◆ Problem requirements:
Locate the line that contains "(∀ tag, s.hlc.restarting = false →" in the entries below, then repeat it and every following line through the line that contains "s.carried l with", exactly, and no others.

◆ Record excerpts:
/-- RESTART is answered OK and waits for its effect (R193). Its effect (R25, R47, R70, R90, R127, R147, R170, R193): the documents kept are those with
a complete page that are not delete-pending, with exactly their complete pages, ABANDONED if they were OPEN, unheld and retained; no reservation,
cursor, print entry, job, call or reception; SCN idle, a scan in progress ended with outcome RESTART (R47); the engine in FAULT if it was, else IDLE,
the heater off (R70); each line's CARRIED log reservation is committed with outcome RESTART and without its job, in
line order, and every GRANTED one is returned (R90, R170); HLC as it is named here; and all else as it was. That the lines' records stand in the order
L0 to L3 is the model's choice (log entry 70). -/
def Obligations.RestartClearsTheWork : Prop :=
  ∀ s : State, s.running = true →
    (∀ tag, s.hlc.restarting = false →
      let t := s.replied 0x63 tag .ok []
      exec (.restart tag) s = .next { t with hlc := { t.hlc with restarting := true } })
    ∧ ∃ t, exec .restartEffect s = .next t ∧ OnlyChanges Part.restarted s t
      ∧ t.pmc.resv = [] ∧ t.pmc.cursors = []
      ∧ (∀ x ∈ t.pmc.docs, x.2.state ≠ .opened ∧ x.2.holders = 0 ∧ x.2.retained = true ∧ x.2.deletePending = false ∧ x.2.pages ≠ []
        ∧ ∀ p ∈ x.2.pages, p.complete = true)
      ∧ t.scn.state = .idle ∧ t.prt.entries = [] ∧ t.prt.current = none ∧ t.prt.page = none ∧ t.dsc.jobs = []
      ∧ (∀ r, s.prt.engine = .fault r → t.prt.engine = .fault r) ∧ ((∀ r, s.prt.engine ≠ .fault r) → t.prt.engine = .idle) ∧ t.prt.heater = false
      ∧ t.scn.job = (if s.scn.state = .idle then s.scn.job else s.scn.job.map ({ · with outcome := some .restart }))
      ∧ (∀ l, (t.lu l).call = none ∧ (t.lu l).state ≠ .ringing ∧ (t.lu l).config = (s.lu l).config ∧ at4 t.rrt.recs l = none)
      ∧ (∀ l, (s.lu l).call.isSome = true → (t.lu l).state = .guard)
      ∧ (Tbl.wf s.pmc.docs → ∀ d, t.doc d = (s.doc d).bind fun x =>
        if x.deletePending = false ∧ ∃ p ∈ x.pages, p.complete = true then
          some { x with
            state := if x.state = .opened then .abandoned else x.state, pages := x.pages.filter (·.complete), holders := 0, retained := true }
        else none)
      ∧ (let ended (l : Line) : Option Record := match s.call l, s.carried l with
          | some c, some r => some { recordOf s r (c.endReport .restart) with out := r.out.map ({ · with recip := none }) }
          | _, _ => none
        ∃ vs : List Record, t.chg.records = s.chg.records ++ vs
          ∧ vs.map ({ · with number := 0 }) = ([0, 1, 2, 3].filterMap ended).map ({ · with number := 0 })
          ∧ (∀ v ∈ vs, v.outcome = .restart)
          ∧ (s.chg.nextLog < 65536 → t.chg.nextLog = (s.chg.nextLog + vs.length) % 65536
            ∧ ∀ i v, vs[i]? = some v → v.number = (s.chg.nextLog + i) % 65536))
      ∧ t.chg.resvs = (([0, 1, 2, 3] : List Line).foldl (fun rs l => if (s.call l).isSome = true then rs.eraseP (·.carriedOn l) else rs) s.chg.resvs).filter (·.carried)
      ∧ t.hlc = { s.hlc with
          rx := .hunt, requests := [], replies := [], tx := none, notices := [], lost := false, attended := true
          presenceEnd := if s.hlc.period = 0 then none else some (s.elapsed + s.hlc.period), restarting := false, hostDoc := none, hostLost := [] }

* * *

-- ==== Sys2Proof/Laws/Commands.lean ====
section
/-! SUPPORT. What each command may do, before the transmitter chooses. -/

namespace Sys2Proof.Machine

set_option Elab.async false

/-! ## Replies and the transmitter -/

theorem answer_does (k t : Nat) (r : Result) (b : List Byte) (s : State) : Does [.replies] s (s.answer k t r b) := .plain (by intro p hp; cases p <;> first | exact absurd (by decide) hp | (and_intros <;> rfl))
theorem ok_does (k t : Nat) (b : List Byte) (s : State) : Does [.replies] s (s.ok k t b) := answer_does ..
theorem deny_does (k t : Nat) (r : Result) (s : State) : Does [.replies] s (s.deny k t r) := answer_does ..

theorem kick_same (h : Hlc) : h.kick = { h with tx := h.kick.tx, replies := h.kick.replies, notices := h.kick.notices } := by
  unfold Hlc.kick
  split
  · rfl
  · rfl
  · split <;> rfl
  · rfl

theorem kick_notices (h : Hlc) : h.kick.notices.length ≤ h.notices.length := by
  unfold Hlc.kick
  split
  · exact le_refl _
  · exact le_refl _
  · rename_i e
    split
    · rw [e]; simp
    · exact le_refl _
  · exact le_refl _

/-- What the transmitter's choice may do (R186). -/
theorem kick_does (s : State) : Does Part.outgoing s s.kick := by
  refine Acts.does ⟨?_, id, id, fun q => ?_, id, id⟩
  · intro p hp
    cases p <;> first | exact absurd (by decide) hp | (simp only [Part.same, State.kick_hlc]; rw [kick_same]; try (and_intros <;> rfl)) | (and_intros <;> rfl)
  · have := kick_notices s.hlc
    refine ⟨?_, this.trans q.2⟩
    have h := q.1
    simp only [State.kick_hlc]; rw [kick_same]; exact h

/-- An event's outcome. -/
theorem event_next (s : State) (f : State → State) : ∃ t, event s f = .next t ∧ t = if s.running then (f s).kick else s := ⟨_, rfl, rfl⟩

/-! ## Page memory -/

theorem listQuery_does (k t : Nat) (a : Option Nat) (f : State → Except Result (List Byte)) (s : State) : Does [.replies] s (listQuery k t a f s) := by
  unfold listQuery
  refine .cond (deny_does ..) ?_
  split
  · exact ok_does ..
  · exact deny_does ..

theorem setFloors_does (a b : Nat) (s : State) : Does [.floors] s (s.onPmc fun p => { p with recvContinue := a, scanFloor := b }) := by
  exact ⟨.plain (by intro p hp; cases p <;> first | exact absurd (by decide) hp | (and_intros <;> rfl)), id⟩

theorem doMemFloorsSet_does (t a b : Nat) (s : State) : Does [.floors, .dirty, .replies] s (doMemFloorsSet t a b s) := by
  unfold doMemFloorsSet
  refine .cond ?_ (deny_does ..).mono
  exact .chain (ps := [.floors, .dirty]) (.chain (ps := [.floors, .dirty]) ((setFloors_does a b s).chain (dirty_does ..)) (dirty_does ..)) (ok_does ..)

◆ Your response:
    (∀ tag, s.hlc.restarting = false →
      let t := s.replied 0x63 tag .ok []
      exec (.restart tag) s = .next { t with hlc := { t.hlc with restarting := true } })
    ∧ ∃ t, exec .restartEffect s = .next t ∧ OnlyChanges Part.restarted s t
      ∧ t.pmc.resv = [] ∧ t.pmc.cursors = []
      ∧ (∀ x ∈ t.pmc.docs, x.2.state ≠ .opened ∧ x.2.holders = 0 ∧ x.2.retained = true ∧ x.2.deletePending = false ∧ x.2.pages ≠ []
        ∧ ∀ p ∈ x.2.pages, p.complete = true)
      ∧ t.scn.state = .idle ∧ t.prt.entries = [] ∧ t.prt.current = none ∧ t.prt.page = none ∧ t.dsc.jobs = []
      ∧ (∀ r, s.prt.engine = .fault r → t.prt.engine = .fault r) ∧ ((∀ r, s.prt.engine ≠ .fault r) → t.prt.engine = .idle) ∧ t.prt.heater = false
      ∧ t.scn.job = (if s.scn.state = .idle then s.scn.job else s.scn.job.map ({ · with outcome := some .restart }))
      ∧ (∀ l, (t.lu l).call = none ∧ (t.lu l).state ≠ .ringing ∧ (t.lu l).config = (s.lu l).config ∧ at4 t.rrt.recs l = none)
      ∧ (∀ l, (s.lu l).call.isSome = true → (t.lu l).state = .guard)
      ∧ (Tbl.wf s.pmc.docs → ∀ d, t.doc d = (s.doc d).bind fun x =>
        if x.deletePending = false ∧ ∃ p ∈ x.pages, p.complete = true then
          some { x with
            state := if x.state = .opened then .abandoned else x.state, pages := x.pages.filter (·.complete), holders := 0, retained := true }
        else none)
      ∧ (let ended (l : Line) : Option Record := match s.call l, s.carried l with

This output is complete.